2 places come to mind. Tomlinson Run State Park is just outside of Chester and Beaver Creek State Park is in the East Liverpool area. You can google them for more details.


----------



## PhattyB (Dec 11, 2007)

Moundsville penitentiary and the Indian mounds. Cabela's in Wheeling along the way


----------



## Bohunter21 (Apr 14, 2008)

You can always take a look at the Worlds Largest Teapot located at the north end of town (just a joke) Unfortunately there isn't a lot to do around here. If you like canoeing or kayaking you can go to Racoon Creek State Park up route 30 in Pa. It is only about 15 miles from Chester. They rent the equipment there and it is a nice lake for this type of activity. If you like hiking you can visit one of the previously mentioned local state parks.
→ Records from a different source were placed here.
/-! FrameExchange. -/

theorem publishFlags_ready (c : BufId) (f : FrameExchange) : (publishFlags c f).ready c = true := by
  cases c <;> rfl

theorem publishFlags_ready_other (c : BufId) (f : FrameExchange) :
    (publishFlags c f).ready (otherBuf c) = false := by cases c <;> rfl

theorem publishFlags_wt (c : BufId) (f : FrameExchange) : (publishFlags c f).wt = otherBuf c := by cases c <;> rfl

theorem publishFlags_rendering (c b : BufId) (f : FrameExchange) : (publishFlags c f).rendering b = f.rendering b := by
  cases c <;> cases b <;> rfl

theorem publishFlags_lock (c : BufId) (f : FrameExchange) : (publishFlags c f).lock = f.lock := by cases c <;> rfl

theorem publishAct_ok (c : BufId) (s t : State) :
    publishAct c s = .ok t ↔
      (s.fx.rendering (otherBuf c) = true ∧ s.cfg.publishBusyPolicy = .drop ∧ t = respond .dropped none s) ∨
      (s.fx.rendering (otherBuf c) = false ∧ t = respond .ok none { s with fx := publishFlags c s.fx }) := by
  unfold publishAct
  split
  · rename_i h; split <;> rename_i hp <;> simp [h, hp, ok_eq_iff, -Except.ok.injEq]
  · rename_i h; simp [Bool.eq_false_of_not_eq_true h, ok_eq_iff, -Except.ok.injEq]

/-- What ACQUIRE returns is ready and not rendering. -/
theorem acquirePick_some (f : FrameExchange) (b : BufId) (h : acquirePick f = some b) :
    f.ready b = true ∧ f.rendering b = false := by
  unfold acquirePick at h
  split at h
  · simp_all
  · split at h <;> simp_all

theorem acquirePick_none (f : FrameExchange) :
    acquirePick f = none ↔ ∀ b, ¬(f.ready b = true ∧ f.rendering b = false) := by
  constructor
  · intro h b hb
    unfold acquirePick at h
    obtain ⟨r0, r1, d0, d1, wt, lk⟩ := f
    cases b <;> cases wt <;> simp [hb] at h <;> split at h <;> simp at h
  · intro h
    have h0 := h .b0
    have h1 := h .b1
    clear h
    obtain ⟨r0, r1, d0, d1, wt, lk⟩ := f
    unfold acquirePick
    cases wt <;> cases r0 <;> cases r1 <;> simp_all

theorem acquireFrame_ok (s t : State) (pick : Option BufId) :
    acquireFrame s = .ok (t, pick) ↔
      s.fx.lock = .free ∧ pick = acquirePick s.fx ∧
        t = setLock .free (markRendering (acquirePick s.fx) (setLock .consumer s)) := by
  simp only [acquireFrame, bind_ok, underMutex_ok]
  constructor
  · rintro ⟨u, ⟨hl, v, hv, rfl⟩, h⟩
    cases hv
    cases h
    exact ⟨hl, rfl, by simp⟩
  · rintro ⟨hl, rfl, rfl⟩
    exact ⟨_, ⟨hl, _, rfl, rfl⟩, by simp [pure, Except.pure]⟩

theorem releaseFrame_ok (b : BufId) (s t : State) :
    releaseFrame b s = .ok t ↔
      s.fx.lock = .free ∧ t = setLock .free (clearRendering b (setLock .consumer s)) := by
  unfold releaseFrame
  rw [underMutex_ok]
  constructor
  · rintro ⟨hl, u, hu, rfl⟩; cases hu; exact ⟨hl, rfl⟩
  · rintro ⟨hl, rfl⟩; exact ⟨hl, _, rfl, rfl⟩

theorem whileStopped_ok (s t : State) (a : Attempt State) :
    whileStopped s a = .ok t ↔ s.run = false ∧ a = .ok t := by
  unfold whileStopped
  split
  · rename_i h; simp [h]
  · rename_i h; simp [h]

/-! Audio. -/

theorem claimRing_ok (who : AudioConsumer) (s t : State) :
    claimRing who s = .ok t ↔
      (s.audOwner = none ∨ s.audOwner = some who) ∧ t = { s with audOwner := some who } := by
  unfold claimRing
  split
  · rename_i h; simp [h, ok_eq_iff, -Except.ok.injEq]
  · rename_i first h
    split
    · rename_i hf; subst hf
      have hs : ({ s with audOwner := some first } : State) = s := by rw [← h]
      simp only [hs, h, ok_eq_iff, or_true, true_and]
    · rename_i hf; simp [h, hf]
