-- ==== Sys2Proof/Tests/Slice0.lean ====
section
/-! SUPPORT. The model's own tests, with expected values from 95_test_vectors.md and the rules' examples, and for every
obligation with hypotheses a witness that meets them. -/

namespace Sys2Proof.Tests

/-! One test at a time: each waits for the kernel, and too many waiting at once exhaust the threads. -/

set_option Elab.async false

open Sys2Proof Sys2Proof.Machine

/-! Helpers: small states, and the state an outcome carries. -/

/-- PAL_T of 95_test_vectors.md: entry `i` is `i * 0x0101`. -/
def palT : List (BitVec 15) := (List.range 64).map (fun i => BitVec.ofNat 15 (i * 0x0101))

def cfgA : Config := { Config.default with palette := palT }

def cfgB : Config := { cfgA with pixelVariant := .b }

def s0 : State := State.resetWith cfgA

def from_ (ctx : Context) (s : State) : State := present ctx [] s

def isNext (o : Host.Outcome State Fault Refusal) : Bool :=
  match o with
  | .next _ => true
  | _ => false

def after (o : Host.Outcome State Fault Refusal) : State :=
  match o with
  | .next t => t
  | _ => s0

def refusal (o : Host.Outcome State Fault Refusal) : Option Refusal :=
  match o with
  | .refused r => some r
  | _ => none

theorem next_after {o : Host.Outcome State Fault Refusal} (h : isNext o = true) : o = .next (after o) := by
  cases o <;> simp_all [isNext, after]

/-- The step of `s` with one turn offered. -/
def offered (s : State) (turn : Turn) : State := { s with inbox := [turn] }

/-- VOUT running: a channel busy on the blanking table. -/
def busyChannel : Channel := { src := 0x0000, len := 8, rptr := 0x0000, rem := 8, busy := true, done := false }

def idleChannel : Channel := { src := 0x0100, len := 8, rptr := 0, rem := 0, busy := false, done := false }

def running : State := { s0 with run := true, v := 2, ch0 := busyChannel, ch1 := idleChannel }

/-- VOUT running, slot 0's completion pending and slot 1 streaming. -/
def completed : State :=
  { running with ch0 := { idleChannel with done := true }, ch1 := { busyChannel with src := 0x0100, rptr := 0x0100 },
                 lastDone := .pong }

/-! WellFormed refuses an ill-formed term of every check. -/

theorem test_illFormed_lineBegin : (Instr.lineBegin 240).wellFormed = false := by decide
theorem test_illFormed_lineEnd : (Instr.lineEnd 511).wellFormed = false := by decide
theorem test_illFormed_ctrl : (Instr.ctrl true true 0).wellFormed = false := by decide
theorem test_illFormed_pixels : (Instr.pixels 0).wellFormed = false := by decide

/-! Decoding: words from vectors T1 and T2, bit by bit from R91 to R96 and R110 to R113. -/

theorem test_decode_lineBegin : decodeReq 0b00000001_000000000000000_011101111 = .ok (.lineBegin 239) := by decide
theorem test_decode_lineEnd : decodeReq 0b00000010_000000000000000_000010001 = .ok (.lineEnd 17) := by decide
theorem test_decode_publish : decodeReq 0b00000011_00000000000000000000000_1 = .ok (.publish .b1) := by decide
theorem test_decode_frameComplete : decodeReq 0b00000100_000000000000000000000000 = .ok .frameComplete := by decide
theorem test_decode_audCap : decodeReq 0b00010000_000000000000000000000000 = .ok .audCap := by decide
theorem test_decode_audEnq : decodeReq 0b00010001_00000000_1111111111111110 = .ok (.audEnq 65534) := by decide
theorem test_decode_setScale : decodeReq 0b00100000_00000000000000000000000_1 = .ok (.setScale .eightToSeven) := by decide
theorem test_decode_acquire : decodeReq 0b01000000_000000000000000000000000 = .ok .acquire := by decide
theorem test_decode_release : decodeReq 0b01000001_00000000000000000000000_0 = .ok (.release .b0) := by decide
theorem test_decode_audDeq : decodeReq 0b01010000_000000000000000000000000 = .ok .audDeq := by decide
theorem test_decode_start : decodeReq 0b01110000_000000000000000000000000 = .ok .start := by decide
theorem test_decode_nop : decodeCmd 0b0000_0_0_00000000000000_000000000000 = .ok .nop := by decide
theorem test_decode_ctrl : decodeCmd 0b0001_1_0_00000000000000_000001100000 = .ok (.ctrl true false 96) := by decide
theorem test_decode_pixels : decodeCmd 0b0010_0_0_00000000000000_000101000000 = .ok (.pixels 320) := by decide

theorem test_decode_illegalRequests :
    [0x010000F0, 0x010001FF, 0x01000200, 0x01800000, 0x02000100, 0x03000002, 0x04000001, 0x10000001, 0x11010000,
      0x20000002, 0x40000001, 0x41000003, 0x50800000, 0x70000001, 0x00000000, 0x05000000, 0x12000000, 0x21000000,
      0x30000000, 0x42000000, 0x60000000, 0x80000000, 0xFFFFFFFF].all
      (fun w => (decodeReq w).toOption.isNone) = true := by decide

theorem test_decode_reservedCommands :
    [0x10000000, 0x20000000, 0x00000001, 0x08000000, 0x10001010, 0x12000010, 0x24000010, 0x28000140, 0x30000001,
      0xF0000000, 0xFFFFFFFF].all (fun w => (decodeCmd w).toOption.isNone) = true := by decide

theorem test_text : (Instr.ctrl true false 96).text = "CTRL 1 0 96" := by decide +kernel

/-! FrameExchange (examples of R230 to R236, scenario R243). -/

theorem test_lineBegin_opens :
    let t := after (exec (.lineBegin 17) (from_ .producer s0))
    t.prodLine = 17 ∧ t.prodOpen = true := by decide +kernel

theorem test_lineEnd_stores :
    let s := present .producer [0x2C :: 0x01 :: List.replicate 318 0x3F] { s0 with prodOpen := true }
    let t := after (exec (.lineEnd 0) s)
    Memory.read? t.fb 76800 = some 0x2C ∧ Memory.read? t.fb 76801 = some 0x01 ∧ Memory.read? t.fb 77119 = some 0x3F ∧
      Memory.read? t.fb 77120 = none ∧ Memory.read? t.fb 0 = none ∧ t.prodOpen = false := by decide +kernel

theorem test_publish_flags : csr (after (exec (.publish .b0) (from_ .producer s0))) 0 = some 0x11 := by decide +kernel

theorem test_publish_drop :
    let s := from_ .producer { s0 with fx := fxState true false true false .b1 }
    (after (exec (.publish .b1) s)).fx = s.fx ∧ (after (exec (.publish .b1) s)).port.outcome = some .dropped := by
  decide +kernel

theorem test_frameComplete_flags : csr (after (exec .frameComplete (from_ .producer s0))) 0 = some 0x02 := by
  decide +kernel

theorem test_acquire_marks :
    let t := after (exec .acquire (from_ .consumerThread { s0 with fx := fxState true false false false .b1 }))
    t.port.rsp = some 0x80000000 ∧ csr t 0 = some 0x15 := by decide +kernel

theorem test_acquire_twice :
    let t := after (exec .acquire (from_ .consumerThread { s0 with fx := fxState true false true false .b1 }))
    t.port.rsp = some 0 ∧ t.port.outcome = some .none ∧ csr t 0 = some 0x15 := by decide +kernel

theorem test_release_clears :
    let t := after (exec (.release .b0) (from_ .consumerThread { s0 with fx := fxState true false true false .b1 }))
    csr t 0 = some 0x11 := by decide +kernel

/-! Audio (examples of R251 to R255). -/

theorem test_mix_example : mix cfgA 10 20 30 40 50 = 6240 ∧ sampleFrame 6240 = 0x18601860 := by decide +kernel

theorem test_mix_clamps : mix cfgA 255 255 255 255 255 = 32767 ∧ sampleFrame 32767 = 0x7FFF7FFF := by decide +kernel

theorem test_audCap_empty :
    (after (exec .audCap (from_ .producer { s0 with wr := 5, rd := 5 }))).port.rsp = some 1023 := by decide +kernel

theorem test_audCap_full :
    (after (exec .audCap (from_ .producer { s0 with wr := 4, rd := 5 }))).port.rsp = some 0 := by decide +kernel

theorem test_audEnq_wraps :
    let s := present .producer [[10, 1, 1], [20, 1, 1], [30, 1, 1], [40, 1, 1], [50, 1, 1]]
      { s0 with cfg := { cfgA with audioCap := 8 }, wr := 6, rd := 1 }
    let t := after (exec (.audEnq 3) s)
    t.wr = 0 ∧ t.port.outcome = some .dropped ∧ Memory.read? t.ring 6 = some 0x18601860 ∧
      Memory.read? t.ring 7 = some 0x00F000F0 ∧ Memory.read? t.ring 0 = none := by decide +kernel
Like the earlier post said Cabela's is about a little over an hours drive and there is plenty of shopping sorounding it. Other than that there isn't much close.
Good Luck and I hope you enjoy your visit.
Bohunter.......


----------



## moondog5814 (Apr 8, 2007)

Tomlinson Run is a nice little State Park, has a nice swimming pool and used to have nice some neat hiking trails. For eating, try Tom's Country Kitchen in Chester, Hogue's in Calcutta, and a definite must...Dee Jay's in Weirton(best ribs I have ever had, although they aren't cheap). You could check out Homer Laughlin China out too. It is one of the largest potteries in the world. It is in Newell, former hometown of yours truly. They used to give tours.


----------



## Baitkiller (Sep 1, 2004)

Old Fort Steuben

Welsh Classic Car Museum Steubenville

The Museum of Ceramics, 400 East Fifth Street, East Liverpool

Hope this helps bro


----------



## TIGHTLINER (Apr 7, 2004)

Hey! Thanks to all who posted. I'll let you know how it all pans out when I get back. I'm leaving this Sunday Night to head down.


----------